Friday, July 27, 2012

Cheers To Beer

As craft beer gains popularity, a spotlight emerges on the potential nutrition benefits.

Craft brewing developed from the hobby of home-brewing with the intent to reintroduce the public to more flavor and traditions of beer when low calorie beers began to shape the American beer industry.  A majority of Americans live within 10 miles of a brewery, so stop to sip some local brews.

Beer and Cheese
Try different pairings as an appetizer or share with friends at your next gathering.

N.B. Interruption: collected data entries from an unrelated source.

-- ==== Sys2Proof/Laws/Running.lean ====
section
/-! SUPPORT. What the shared operations that run an instruction can do, said once: control stream, lane stream and signal box, and
the gates on their operands. -/

namespace Sys2Proof.Machine

/-! ## Bodies of instructions -/

@[simp] theorem res_ok_bind {α β : Type} (a : α) (g : α → Res β) : ((Except.ok a : Res α) >>= g) = g a := rfl

@[simp] theorem res_error_bind {α β : Type} (e : Stop) (g : α → Res β) : ((Except.error e : Res α) >>= g) = .error e := rfl

@[simp] theorem waitUnless_true : waitUnless true = .ok () := rfl

@[simp] theorem waitUnless_false : waitUnless false = .error .wait := rfl

@[simp] theorem ensure_true (c d : Nat) : ensure true c d = .ok () := rfl

@[simp] theorem ensure_false (c d : Nat) : ensure false c d = .error (.fault c d none none) := rfl

/-! ## The control stream -/

theorem runControl_next {s t : State} {wid : Nat} {w : Wave} {body : Nat → Wave → Res State} (h : AtControl s wid w)
    (hb : body wid w = .ok t) : runControl s body = .next t := by
  obtain ⟨h1, h2⟩ := h
  simp only [runControl, h1, h2, hb]

theorem runControl_wait {s : State} {wid : Nat} {w : Wave} {body : Nat → Wave → Res State} (h : AtControl s wid w)
    (hb : body wid w = .error .wait) : runControl s body = stall s := by
  obtain ⟨h1, h2⟩ := h
  simp only [runControl, h1, h2, hb]

theorem runControl_fault {s : State} {wid : Nat} {w : Wave} {body : Nat → Wave → Res State} {c d : Nat} {m u : Option Nat}
    (h : AtControl s wid w) (hb : body wid w = .error (.fault c d m u)) :
    runControl s body = .next (raiseFault s (.control wid) c d m u) := by
  obtain ⟨h1, h2⟩ := h
  simp only [runControl, h1, h2, hb]

/-- Everything a control-stream instruction can answer. -/
theorem runControl_cases {s t : State} {body : Nat → Wave → Res State} (h : runControl s body = .next t) :
    ∃ wid w, AtControl s wid w ∧
      (body wid w = .ok t ∨ (body wid w = .error .wait ∧ t = { s with stalled := true }) ∨
        (∃ p a, body wid w = .error (.request p a) ∧ requestLine s (jobOf s w) p a = .next t) ∨
        (∃ l, body wid w = .error (.evict l) ∧ evictLine s l = .next t) ∨
        ∃ c d m u, body wid w = .error (.fault c d m u) ∧ t = raiseFault s (.control wid) c d m u) := by
  unfold runControl at h
  split at h
  · rename_i wid ha
    split at h
    · rename_i w hw
      refine ⟨wid, w, ⟨ha, hw⟩, ?_⟩
      split at h <;> rename_i hb
      · exact .inl (by rw [hb]; cases h; rfl)
      · exact .inr (.inl ⟨hb, by cases h; rfl⟩)
      · exact .inr (.inr (.inl ⟨_, _, hb, h⟩))
      · exact .inr (.inr (.inr (.inl ⟨_, hb, h⟩)))
      · exact .inr (.inr (.inr (.inr ⟨_, _, _, _, hb, by cases h; rfl⟩)))
    · cases h
  · cases h

/-! ## Scalar operands (R51, R52) -/

theorem srcS_full {w : Wave} {n : Nat} {e : Bool} (h : sFull w n = true) : srcS w n e = .ok (sVal w n) := by
  simp only [srcS, h, if_true]

theorem dstS_full {w : Wave} {n : Nat} (h : sFull w n = true) : dstS w n = .ok () := by
  simp only [dstS, waitUnless, h, if_true]

theorem readyS_full {w : Wave} {srcs : List (Nat × Bool)} {dsts : List Nat} (h : ∀ p ∈ srcs, sFull w p.1 = true)
    (hd : ∀ n ∈ dsts, sFull w n = true) : readyS w srcs dsts = .ok () := by
  have h1 : srcs.all (fun p => p.2 || sFull w p.1) = true := by
    rw [List.all_eq_true]; intro p hp; simp [h p hp]
  have h2 : dsts.all (fun n => sFull w n) = true := by
    rw [List.all_eq_true]; intro n hn; exact hd n hn
  simp only [readyS, waitUnless, h1, h2, Bool.and_self, if_true]

theorem memReady_open {w : Wave} (h : MemoryOpen w) : memReady w = .ok () := by
  simp only [memReady, h, decide_true, waitUnless_true]

theorem memReadyNow_open {w : Wave} {a : Actor} (h : MemoryNow w a) : memReadyNow w a = .ok () := by
  simp only [memReadyNow, h.1, h.2, decide_true, Bool.and_self, waitUnless_true]

/-! ## Shapes of control-stream instructions (R97) -/

theorem alu3_ready {s : State} {wid : Nat} {w : Wave} (i : Instr) {f : C3} (g : Dword → Dword → Dword) (h : AtControl s wid w)
    (ha : sFull w f.a.toNat = true) (hb : sFull w f.b.toNat = true) (hd : sFull w f.d.toNat = true) :
    alu3 i f g s = .next (setWave s wid (finishControl i (writeS f.d.toNat (g (sVal w f.a.toNat) (sVal w f.b.toNat)) w))) := by
  apply runControl_next h
  rw [readyS_full (by simp [ha, hb]) (by simp [hd]), srcS_full ha, srcS_full hb]; rfl

theorem alu2_ready {s : State} {wid : Nat} {w : Wave} (i : Instr) {f : C3} (g : Dword → Dword) (h : AtControl s wid w)
    (ha : sFull w f.a.toNat = true) (hd : sFull w f.d.toNat = true) :
    alu2 i f g s = .next (setWave s wid (finishControl i (writeS f.d.toNat (g (sVal w f.a.toNat)) w))) := by
  apply runControl_next h
  rw [readyS_full (by simp [ha]) (by simp [hd]), srcS_full ha]; rfl

theorem aluI_ready {s : State} {wid : Nat} {w : Wave} (i : Instr) {f : CI} (g : Dword → BitVec 7 → Dword) (h : AtControl s wid w)
    (ha : sFull w f.a.toNat = true) (hd : sFull w f.d.toNat = true) :
    aluI i f g s = .next (setWave s wid (finishControl i (writeS f.d.toNat (g (sVal w f.a.toNat) f.imm) w))) := by
  apply runControl_next h
  rw [readyS_full (by simp [ha]) (by simp [hd]), srcS_full ha]; rfl

/-! ## The lane stream -/

theorem runLane_next {s t : State} {L : LaneCtx} {body : LaneCtx → Res State} (h : AtLane s L) (hb : body L = .ok t) :
    runLane s body = .next t := by
  unfold AtLane at h
  simp only [runLane, h, hb]

theorem runLane_wait {s : State} {L : LaneCtx} {body : LaneCtx → Res State} (h : AtLane s L) (hb : body L = .error .wait) :
    runLane s body = stall s := by
  unfold AtLane at h
  simp only [runLane, h, hb]

theorem runLane_fault {s : State} {L : LaneCtx} {body : LaneCtx → Res State} {c d : Nat} {m u : Option Nat} (h : AtLane s L)
    (hb : body L = .error (.fault c d m u)) : runLane s body = .next (raiseFault s L.actor c d m u) := by
  unfold AtLane at h
  simp only [runLane, h, hb]

/-- Everything a lane instruction can answer. -/
theorem runLane_cases {s t : State} {body : LaneCtx → Res State} (h : runLane s body = .next t) :
    ∃ L, AtLane s L ∧
      (body L = .ok t ∨ (body L = .error .wait ∧ t = { s with stalled := true }) ∨
        (∃ p a, body L = .error (.request p a) ∧ requestLine s (jobOf s L.w) p a = .next t) ∨
        (∃ l, body L = .error (.evict l) ∧ evictLine s l = .next t) ∨
        ∃ c d m u, body L = .error (.fault c d m u) ∧ t = raiseFault s L.actor c d m u) := by
  unfold runLane at h
  split at h
  · cases h
  · rename_i L hL
    refine ⟨L, hL, ?_⟩
    split at h <;> rename_i hb
    · exact .inl (by rw [hb]; cases h; rfl)
    · exact .inr (.inl ⟨hb, by cases h; rfl⟩)
    · exact .inr (.inr (.inl ⟨_, _, hb, h⟩))
    · exact .inr (.inr (.inr (.inl ⟨_, hb, h⟩)))
    · exact .inr (.inr (.inr (.inr ⟨_, _, _, _, hb, by cases h; rfl⟩)))

/-! ## Gates of a lane instruction (R51, R52, R56) -/

theorem emptyLanes_ready {L : LaneCtx} {lanes : List Nat} {o : Operand} (h : OperandReady L lanes o) :
    emptyLanes L.w o lanes = [] := by
  unfold emptyLanes
  rw [List.filter_eq_nil_iff]
  intro l hl
  cases o with
  | v n => simpa [regOf] using h.2 l hl
  | ix a x k => obtain ⟨r, hr, he⟩ := h l hl; simp [hr, he]
  | q n => simp [regOf]
  | imm b => simp [regOf]

theorem srcWaitOk_ready {L : LaneCtx} {lanes : List Nat} {x : Src} (h : OperandReady L lanes x.o) : srcWaitOk L lanes x = true := by
  have he := emptyLanes_ready h
  unfold srcWaitOk
  cases hx : x.o <;> rw [hx] at h he <;> simp_all [OperandReady]

theorem dstWaitOk_ready {L : LaneCtx} {lanes : List Nat} {o : Operand} (h : OperandReady L lanes o) : dstWaitOk L lanes o = true := by
  have he := emptyLanes_ready h
  unfold dstWaitOk
  cases o <;> simp_all [OperandReady]

theorem noBadIndex {L : LaneCtx} {lanes : List Nat} {o : Operand} (h : OperandReady L lanes o)
    (ho : (∃ n, o = .v n) ∨ ∃ a x k, o = .ix a x k) : lanes.filter (fun l => (regOf L.w o l).isNone) = [] := by
  rw [List.filter_eq_nil_iff]
  intro l hl
  obtain ⟨n, rfl⟩ | ⟨a, x, k, rfl⟩ := ho
  · simp [regOf]
  · obtain ⟨r, hr, -⟩ := h l hl; simp [hr]

theorem srcCheck_ready {L : LaneCtx} {lanes : List Nat} {x : Src} (h : OperandReady L lanes x.o) : srcCheck L lanes x = .ok () := by
  have he := emptyLanes_ready h
  unfold srcCheck
  cases hx : x.o with
  | q n => rw [hx] at h; simp only [OperandReady] at h; simp [h]
  | imm b => rfl
  | v n => rw [hx] at h he; simp only [noBadIndex h (.inl ⟨n, rfl⟩), he]; simp
  | ix a y k => rw [hx] at h he; simp only [noBadIndex h (.inr ⟨a, y, k, rfl⟩), he]; simp

theorem dstCheck_ready {L : LaneCtx} {lanes : List Nat} {o : Operand} (h : OperandReady L lanes o) : dstCheck L lanes o = .ok () := by
  unfold dstCheck
  cases o with
  | ix a y k => simp only [noBadIndex h (.inr ⟨a, y, k, rfl⟩)]; simp
  | _ => rfl

theorem allocCheck_ready {L : LaneCtx} {lanes : List Nat} :
    ∀ os : List Operand, (∀ o ∈ os, OperandReady L lanes o) → allocCheck L os = .ok ()
  | [], _ => rfl
  | .v n :: r, h => by
    have h1 : n.toNat < L.alloc := (h (.v n) (by simp)).1
    simp only [allocCheck, h1, if_true]
    exact allocCheck_ready r (fun o ho => h o (by simp [ho]))
  | .ix _ _ _ :: r, h => allocCheck_ready r (fun o ho => h o (by simp [ho]))
  | .q _ :: r, h => allocCheck_ready r (fun o ho => h o (by simp [ho]))
  | .imm _ :: r, h => allocCheck_ready r (fun o ho => h o (by simp [ho]))

theorem forM_ok {α : Type} (g : α → Res Unit) : ∀ xs : List α, (∀ x ∈ xs, g x = .ok ()) → xs.forM g = .ok ()
  | [], _ => rfl
  | x :: r, h => by
    have h1 := h x (by simp)
    have h2 := forM_ok g r (fun y hy => h y (by simp [hy]))
    show (g x >>= fun _ => r.forM g) = _
    rw [h1]
    exact h2

/-- The gates of an issue are open when every operand can be used in its lanes (R51, R52, R56). -/
theorem issueGates_ready {L : LaneCtx} {lanes : List Nat} {srcs : List Src} {dsts : List Operand}
    (hs : ∀ x ∈ srcs, OperandReady L lanes x.o) (hd : ∀ o ∈ dsts, OperandReady L lanes o) : issueGates L lanes srcs dsts = .ok () := by
  have h2 : srcs.all (srcWaitOk L lanes) = true := by
    rw [List.all_eq_true]; intro x hx; exact srcWaitOk_ready (hs x hx)
  have h3 : dsts.all (dstWaitOk L lanes) = true := by
    rw [List.all_eq_true]; intro x hx; exact dstWaitOk_ready (hd x hx)
  have h4 : srcs.forM (srcCheck L lanes) = .ok () := forM_ok _ _ (fun x hx => srcCheck_ready (hs x hx))
  have h5 : dsts.forM (dstCheck L lanes) = .ok () := forM_ok _ _ (fun x hx => dstCheck_ready (hd x hx))
  simp only [issueGates, h2, h3, h4, h5, waitUnless, Bool.and_self, if_true]
  rfl

/-- All gates of a lane instruction are open when every operand can be used. -/
theorem gates_ready {L : LaneCtx} {lanes : List Nat} {srcs : List Src} {dsts : List Operand}
    (hs : ∀ x ∈ srcs, OperandReady L lanes x.o) (hd : ∀ o ∈ dsts, OperandReady L lanes o) : gates L lanes srcs dsts = .ok () := by
  have h1 : allocCheck L (dsts ++ srcs.map (fun x => x.o)) = .ok () := by
    apply allocCheck_ready (lanes := lanes)
    intro o ho
    rw [List.mem_append, List.mem_map] at ho
    obtain ho | ⟨x, hx, rfl⟩ := ho
    · exact hd o ho
    · exact hs x hx
  simp only [gates, h1, issueGates_ready hs hd]
  rfl

/-! ## A wave written twice -/

@[simp] theorem setWave_setWave (s : State) (k : Nat) (u w : Wave) : setWave (setWave s k u) k w = setWave s k w := by
  simp only [setWave, Tbl.put_put]

@[simp] theorem modWave_setWave (s : State) (k : Nat) (u : Wave) (f : Wave → Wave) : modWave (setWave s k u) k f = setWave s k (f u) := by
  simp only [modWave, setWave, Tbl.modify_put]

end Sys2Proof.Machine
end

  • Blonde Ale: Light cheese, Monterey Jack
  • Pale Ale: Mild Cheddar
  • India Pale Ale: Mild Bleu Gorgonzola 
  • Amber Ale: Light tangy cheese, Brie
  • Brown Ale: Aged Gouda
  • Stout: Long-aged cheeses, Cheddar, Parmesan, Gouda
  • Hefeweizen: Herbed spread, goat cheese
  • Pilsener: Mild white Cheddar
  • Lager: White Cheddar, Monterey Jack

Pair a craft beer to your meal
Look beyond the pizza, wings, and nachos.  You can accompany a cold beer with healthful food choices (more healthy recipes will be posted soon).

  • Blond Ale, Hefeweizen, Pilsener: Lighter foods, chicken, salads, salmon, sushi
  • Pale Ale: Burgers (especially my favorite veggie burgers!)
  • India Pale Ale: Strong spicy foods, curry
  • Amber Ale: Chicken, burgers, seafood
  • Brown Ale: Roasted or grilled foods
  • Stout: Spicy, BBQ
  • Lager: BBQ, chili, burgers

Beer styles are distinctive among different brewers as dishes change with cooking methods, spices, and herbs.  Taste buds vary among individuals.  So have fun, and try new flavor combinations!

Complexity of the ingredients
  • Some craft beers follow existing styles while others create new tastes with ingredients such as pumpkin, herbs, cocoa, spices, and fruits.
  • The nutritional content of a beer will vary with the brewing process, ingredients, and quantities used.
  • Although small amounts (and should not be considered a diet staple of nutrients), beer contains about 4% of its total calories as protein.  Beer supplies micronutrients of vitamin B12, folate, vitamin B6, niacin, pantothenic acid, riboflavin, and selenium.  But do not swap out those veggie servings just yet.
  • Traditional beer is made from yeast, barley, hops, and water.  Now, gluten-free versions substitute barley with rice, sorghum, millet, or buckwheat.  
Natural preservative
  • Utilizing the preservative quality of hops can eliminate the amount of added (unnecessary) ingredients to enhance the shelf life.
  • Bitter compounds in beer stop the growth of some bacteria, making this a safe beverage to drink in any country while traveling.

Getting to know local brewers.
Added bonus: World class beer is more affordable than the "world's best wine."


**Moderate alcohol consumption is considered no more than one drink (one 12-ounce beer) per day for women and two for men.
  • Potential benefits of moderate alcohol consumption has been associated with decreased risk of cardiovascular disease, type 2 diabetes, kidney stones.
  • More does not increase the potential benefits; overindulgence will have negative effects.

*Enjoy! But remember to drink responsibly.